**TASK ITEM:**
For this exercise, copy each line of the records that contains the word "generalize".

Dataset entries:
-------------------------

-- ==== Sys2Proof/Laws/Fields.lean ====
section
/-! SUPPORT. The frames of the shared operations field by field: each field that an operation leaves, for simp. -/

namespace Sys2Proof.Machine

open Sys2Proof

theorem State.overflow_frame (acc : AccSel) (s : State) :
    s.overflow acc = { s with sr := (s.overflow acc).sr, intcon1 := (s.overflow acc).intcon1 } := by
  cases acc <;> rfl

theorem State.catastrophic_frame (acc : AccSel) (s : State) :
    s.catastrophic acc = { s with intcon1 := (s.catastrophic acc).intcon1 } := by
  unfold State.catastrophic
  split <;> rfl

/-- The MAC class's result changes SR, INTCON1, an accumulator and the draw count (R92). -/
theorem State.macResult_frame (acc : AccSel) (s : State) :
    s.macResult acc = { s with
      sr := (s.macResult acc).sr, intcon1 := (s.macResult acc).intcon1, accA := (s.macResult acc).accA
      accB := (s.macResult acc).accB, free := (s.macResult acc).free } := by
  simp only [State.macResult]
  have e1 := State.setAcc_frame acc (Config.freeAcc s.free) s
  generalize State.setAcc s acc (Config.freeAcc s.free) = t1 at e1 ⊢
  have o (c : Bool) (x : State) : (if c = true then x.overflow acc else x) = { x with
      sr := (if c = true then x.overflow acc else x).sr, intcon1 := (if c = true then x.overflow acc else x).intcon1 } := by
    cases c
    · rfl
    · exact State.overflow_frame acc x
  have k (c : Bool) (x : State) : (if c = true then x.catastrophic acc else x) = { x with
      intcon1 := (if c = true then x.catastrophic acc else x).intcon1 } := by
    cases c
    · rfl
    · exact State.catastrophic_frame acc x
  have e2 := o ((s.saturation acc != .bits31) && Config.freeBool t1.draw.execFlags.free) t1.draw.execFlags
  generalize (if ((s.saturation acc != .bits31) && Config.freeBool t1.draw.execFlags.free) = true
    then t1.draw.execFlags.overflow acc else t1.draw.execFlags) = t2 at e2 ⊢
  have e3 := k ((s.saturation acc == .none) && Config.freeBool (t1.draw.execFlags.free + 1)) t2
  generalize (if ((s.saturation acc == .none) && Config.freeBool (t1.draw.execFlags.free + 1)) = true
    then t2.catastrophic acc else t2) = t3 at e3 ⊢
  rw [e3, e2, e1]
  rfl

-------------------------

**OUTPUT BELOW:**
  generalize State.setAcc s acc (Config.freeAcc s.free) = t1 at e1 ⊢
  generalize (if ((s.saturation acc != .bits31) && Config.freeBool t1.draw.execFlags.free) = true
  generalize (if ((s.saturation acc == .none) && Config.freeBool (t1.draw.execFlags.free + 1)) = true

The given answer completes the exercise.